NEW YORK CITY Mayor Zohran Mamdani talks to Norwood News about safety in childcare facilities during a visit to the early childhood center located on the campus of Bronx Community College in the University Heights section of The Bronx on Friday, March 6, 2026 in the context of his administration’s roll-out of a 2K childcare program later this year in certain designated areas of the City. Video by Síle Moloney
Breaking down in quiet tears as her husband slipped his arm around her waist, the young mom thanked Clark, Miller and everyone involved. She continued, “We still have our empty space, and it will be empty for the rest of our lives.” Gradually, raising her voice slightly, as if in a show of defiance for her lost son, Dominici added, “Nothing will fill it, but we have justice, the justice that Nicholas deserved!”
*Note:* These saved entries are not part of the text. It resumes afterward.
@[simp] theorem drainTransit_kept (s : State) (stuck : List Nat) (l k : List (Nat × Block)) : kept (drainTransit s stuck l k) = kept s := by
  induction l generalizing s stuck k with
  | nil => rfl
  | cons b l ih =>
    rw [drainTransit]
    split
    · rename_i h
      rw [ih]
      split at h
      · cases h
      · exact handOn_kept _ _ _ _ h
    · rw [ih]

@[simp] theorem drainLocal_kept (s : State) (l k : List Block) : kept (drainLocal s l k) = kept s := by
  induction l generalizing s k with
  | nil => rfl
  | cons b l ih =>
    rw [drainLocal]
    split
    · rw [ih]; exact handOn_kept _ _ _ _ ‹_›
    · rw [ih]

@[simp] theorem fillGaps_kept (s0 s : State) : kept (fillGaps s0 s) = kept s :=
  foldl_kept _ (fun s p => by dsimp only; split <;> simp) _ _

@[simp] theorem drainAll_kept (s : State) : kept (drainAll s) = kept s := by
  unfold drainAll
  dsimp only
  rw [fillGaps_kept, drainLocal_kept]
  exact (foldl_kept _ (fun s p => by simp) _ _).trans (by simp)

@[simp] theorem injectBlock_kept (s : State) (b : Block) : kept (injectBlock s b) = kept s := by
  unfold injectBlock
  simp

@[simp] theorem faultTransient_kept (s : State) : kept (faultTransient s) = kept s := by
  unfold faultTransient
  simp

@[simp] theorem faultRecord_kept (s : State) (cls detect code die : Nat) : kept (faultRecord s cls detect code die) = kept s := by
  unfold faultRecord
  simp

@[simp] theorem settleSwitch_kept (s : State) (p : Nat) : kept (settleSwitch s p) = kept s := by
  unfold settleSwitch
  dsimp only
  (repeat' split) <;> simp

@[simp] theorem askSwitch_kept (s : State) (p : Nat) (r : SwReq) : kept (askSwitch s p r) = kept s := by
  unfold askSwitch
  simp

@[simp] theorem raiseConv_kept (s : State) (u : Nat) (e : Conv4) : kept (raiseConv s u e) = kept s := by
  unfold raiseConv
  split
  · rfl
  · rfl

@[simp] theorem seqError_kept (s : State) (c : Nat) : kept (seqError s c) = kept s := by
  unfold seqError
  dsimp only
  (repeat' split) <;> simp

@[simp] theorem tagMismatch_kept (s : State) (c : Nat) : kept (tagMismatch s c) = kept s := by
  unfold tagMismatch
  dsimp only
  (repeat' split) <;> simp

@[simp] theorem tokenMoved_kept (s : State) (c : Nat) : kept (tokenMoved s c) = kept s := by
  unfold tokenMoved
  (repeat' split) <;> simp

@[simp] theorem deliver_kept (s : State) (t : Token) : kept (deliver s t) = kept s := by
  unfold deliver
  dsimp only
  (repeat' split) <;> simp

@[simp] theorem sendPacket_kept (s : State) (slot dest kind stream : Nat) (a : PacketArgs) : kept (sendPacket s slot dest kind stream a) = kept s := by
  unfold sendPacket
  (repeat' split) <;> simp [foldl_kept]

@[simp] theorem raiseColl_kept (s : State) (b : Nat) : kept (raiseColl s b) = kept s := by
  unfold raiseColl
  simp

@[simp] theorem raiseTrain_kept (s : State) (b : Nat) : kept (raiseTrain s b) = kept s := by
  unfold raiseTrain
  simp

@[simp] theorem sendRound_kept (s : State) (slot cut rank kind : Nat) (body : List Byte) : kept (sendRound s slot cut rank kind body) = kept s := by
  unfold sendRound
  simp

@[simp] theorem unlanded_kept (s : State) : kept (unlanded s) = kept s := by
  unfold unlanded
  simp

@[simp] theorem takePseq_kept (s : State) (n : Nat) (p : Packet) : kept (takePseq s n p) = kept s := by
  unfold takePseq
  simp

@[simp] theorem holdPacket_kept (s : State) (n : Nat) (p : Packet) : kept (holdPacket s n p) = kept s := by
  unfold holdPacket
  simp

@[simp] theorem mapCores_kept (s : State) (p : Nat) (f : Nat → CoreSt → CoreSt) : kept (mapCores s p f) = kept s := by
  unfold mapCores
  (repeat' split) <;> simp [foldl_kept]

@[simp] theorem beginLoad_kept (s : State) (p c : Nat) : kept (beginLoad s p c) = kept s := by
  unfold beginLoad
  simp

@[simp] theorem dropFold_kept (s : State) (p : Nat) : kept (dropFold s p) = kept s := by
  unfold dropFold
  simp

@[simp] theorem proceedLoads_kept (p : Nat) (l k : List LoadSt) (s : State) : kept (proceedLoads p l k s) = kept s := by
  induction l generalizing s k with
  | nil => rfl
  | cons x l ih =>
    rw [proceedLoads]
    split
    · rw [ih]; simp
    · rw [ih]

@[simp] theorem tryLoads_kept (s : State) (p : Nat) : kept (tryLoads s p) = kept s := by
  unfold tryLoads
  simp

@[simp] theorem refuseSwitches_kept (s : State) (p c : Nat) : kept (refuseSwitches s p c) = kept s :=
  (foldl_kept _ (fun s r => by split <;> simp) _ _).trans rfl

@[simp] theorem endLoad_kept (s : State) (p : Nat) (l : LoadSt) (status detail : Nat) : kept (endLoad s p l status detail) = kept s := by
  unfold endLoad
  simp

@[simp] theorem evictSlot_kept (s : State) (slot : Nat) : kept (evictSlot s slot).2 = kept s := by
  unfold evictSlot
  simp

@[simp] theorem updHandle_kept (s : State) (f : HandleSt → HandleSt) :
    kept (updHandle s f) = (s.pending, (f s.handle).latch, (f s.handle).dies) := rfl

@[simp] theorem logEvent_kept (s : State) (src code die sev : Nat) (args : List Byte) : kept (logEvent s src code die sev args) = kept s := by
  unfold logEvent
  rw [updHandle_kept]
  rfl

@[simp] theorem recordFault_kept (s : State) (cls detect code die : Nat) : kept (recordFault s cls detect code die) = kept s := by
  unfold recordFault
  simp

@[simp] theorem noteCauses_kept (s : State) : kept (noteCauses s) = kept s := by
  unfold noteCauses
  simp

@[simp] theorem countStalled_kept (s : State) : kept (countStalled s) = kept s := by
  unfold countStalled
  simp

@[simp] theorem idleFc_kept (s : State) : kept (idleFc s) = kept s := by
  unfold idleFc
  simp

@[simp] theorem updRun_kept (s : State) (n : Nat) (f : RunSt → RunSt) : kept (updRun s n f) = kept s := by
  unfold updRun
  simp

@[simp] theorem setStage_kept (s : State) (n : Nat) (g : RunStage) : kept (setStage s n g) = kept s := by
  unfold setStage
  simp

@[simp] theorem regenTile_kept (s : State) (n t : Nat) : kept (regenTile s n t) = kept s := by
  unfold regenTile
  simp

@[simp] theorem regenWc_kept (s : State) (n : Nat) : kept (regenWc s n) = kept s := by
  unfold regenWc
  dsimp only
  split
  · exact foldl_kept _ (fun s t => regenTile_kept s n t) _ _
  · rfl

@[simp] theorem closeRun_kept (s : State) (n status detail : Nat) : kept (closeRun s n status detail) = kept s := by
  unfold closeRun
  (repeat' split) <;> simp

@[simp] theorem beginRun_kept (s : State) (p n : Nat) : kept (beginRun s p n) = kept s := by
  unfold beginRun
  dsimp only
  (repeat' split) <;> simp

@[simp] theorem startFrom_kept (p : Nat) (l : List Nat) (s : State) : kept (startFrom p l s) = kept s := by
  induction l generalizing s with
  | nil => rfl
  | cons n l ih =>
    rw [startFrom]
    split
    · rfl
    · split
      · simp
      · rw [ih]; simp

@[simp] theorem startRuns_kept (s : State) (p : Nat) : kept (startRuns s p) = kept s := by
  unfold startRuns
  simp

@[simp] theorem ageWords_kept (s : State) (n : Nat) : kept (ageWords s n) = kept s := by
  unfold ageWords
  simp

@[simp] theorem settleWords_kept (s : State) (n : Nat) : kept (settleWords s n) = kept s := by
  unfold settleWords
  (repeat' split) <;> simp [foldl_kept]

@[simp] theorem spoilGranule_kept (s : State) (p : Nat) : kept (spoilGranule s p) = kept s := rfl

@[simp] theorem spoilStaging_kept (n : Nat) (s : State) (q : Nat) : kept (spoilStaging n s q) = kept s := by
  unfold spoilStaging
  dsimp only
  split <;> simp

@[simp] theorem beginAttempt_kept (s : State) (n : Nat) : kept (beginAttempt s n) = kept s := by
  unfold beginAttempt
  simp [foldl_kept spoilGranule spoilGranule_kept, foldl_kept (spoilStaging n) (spoilStaging_kept n)]

@[simp] theorem sendAborts_kept (s : State) (n : Nat) (report : Bool) (code : Nat) : kept (sendAborts s n report code) = kept s := by
  unfold sendAborts
  (repeat' split) <;> simp [foldl_kept]

@[simp] theorem cancelSwitches_kept (s : State) (p : Nat) : kept (cancelSwitches s p) = kept s :=
  (foldl_kept _ (fun s r => by split <;> simp) _ _).trans rfl

@[simp] theorem noteRound_kept (s : State) (n : Nat) : kept (noteRound s n) = kept s := by
  unfold noteRound
  simp

@[simp] theorem noteBroken_kept (s : State) (n : Nat) : kept (noteBroken s n) = kept s := by
  unfold noteBroken
  simp

@[simp] theorem chargeHeld_kept (s : State) (n : Nat) : kept (chargeHeld s n) = kept s := by
  unfold chargeHeld
  simp

@[simp] theorem stopAttempt_kept (s : State) (n : Nat) (report : Bool) (code : Nat) : kept (stopAttempt s n report code) = kept s := by
  unfold stopAttempt
  simp

@[simp] theorem abortAttempt_kept (s : State) (n : Nat) (report : Bool) (code : Nat) : kept (abortAttempt s n report code) = kept s := by
  unfold abortAttempt
  simp

@[simp] theorem abortParts_kept (s : State) (ps : List Nat) (report : Bool) (code : Nat) : kept (abortParts s ps report code) = kept s :=
  foldl_kept _ (fun s p => by split <;> simp) _ _

@[simp] theorem addConv_kept (s : State) (n : Nat) : kept (addConv s n) = kept s := by
  unfold addConv
  simp

@[simp] theorem endRun_kept (s : State) (n status detail : Nat) : kept (endRun s n status detail) = kept s := by
  unfold endRun
  (repeat' split) <;> simp

@[simp] theorem clearErrors_kept (s : State) (n : Nat) (all : Bool) : kept (clearErrors s n all).2 = kept s := by
  unfold clearErrors
  suffices h : ∀ (l : List Nat) (a : Bool × State), kept (l.foldl (fun (a : Bool × State) t =>
      if getRecord a.2 n t == rcode ((getSlot s n).cn + 1) then
        (true, setRecord (writeCodes a.2 n .e 2 (2048 * t) (List.replicate 1024 0)) n t 0)
      else if all then (true, writeCodes a.2 n .e 2 (2048 * t) (List.replicate 1024 0))
      else a) a).2 = kept a.2 from h _ _
  intro l
  induction l with
  | nil => intro a; rfl
  | cons t l ih =>
    intro a
    rw [List.foldl_cons, ih]
    split
    · rw [setRecord_kept, writeCodes_kept]
    · split
      · rw [writeCodes_kept]
      · rfl

@[simp] theorem chargeAborted_kept (s : State) (n : Nat) : kept (chargeAborted s n) = kept s := by
  unfold chargeAborted
  simp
NYC Department of Health & Mental Hygiene (DOHMH) provides training and regularly updated information on how to obtain and administer naloxone (Narcan). Click here for more information.

Photo courtesy of the family of Nicholas Feliz Dominici
The State case was prosecuted by Assistant District Attorney Karl Miller, senior homicide counsel, who also worked on the federal case, and former Assistant District Attorney Izamar Plaza of Trial Bureau 50, under the supervision of Burim Namani, deputy chief of the Homicide Bureau, Christine Scaccia, chief of the Homicide Bureau, and under the overall supervision of James Brennan, deputy chief of the Trial Division, and Theresa Gottlieb, chief of the Trial Division.
Clark thanked David Slott, chief of the Forensic Sciences Unit; Ana Pimentel, homicide advocate supervisor at the Crime Victims Assistance Bureau, and Bronx District Attorney Senior Detective Investigators John Might, Yani Pascale, Kareen Clay and Bronx DA Detective Investigator Dwayne Anderson under the supervision of Chief Frank Chiara, for their assistance in the case.
She also thanked NYPD Detectives Sheldon Smith of the Bronx Homicide Squad, Manuel Cruz of the 52nd Precinct Detective Squad, and Special Agents Edison Serpa and Kyle Harrell of the Drug Enforcement Administration, NYPD Police Laboratory and Latent Print Section, and Assistant U.S. Attorneys Margaret Lynaugh and Brandon Thompson of the Southern District of New York for their work in the case.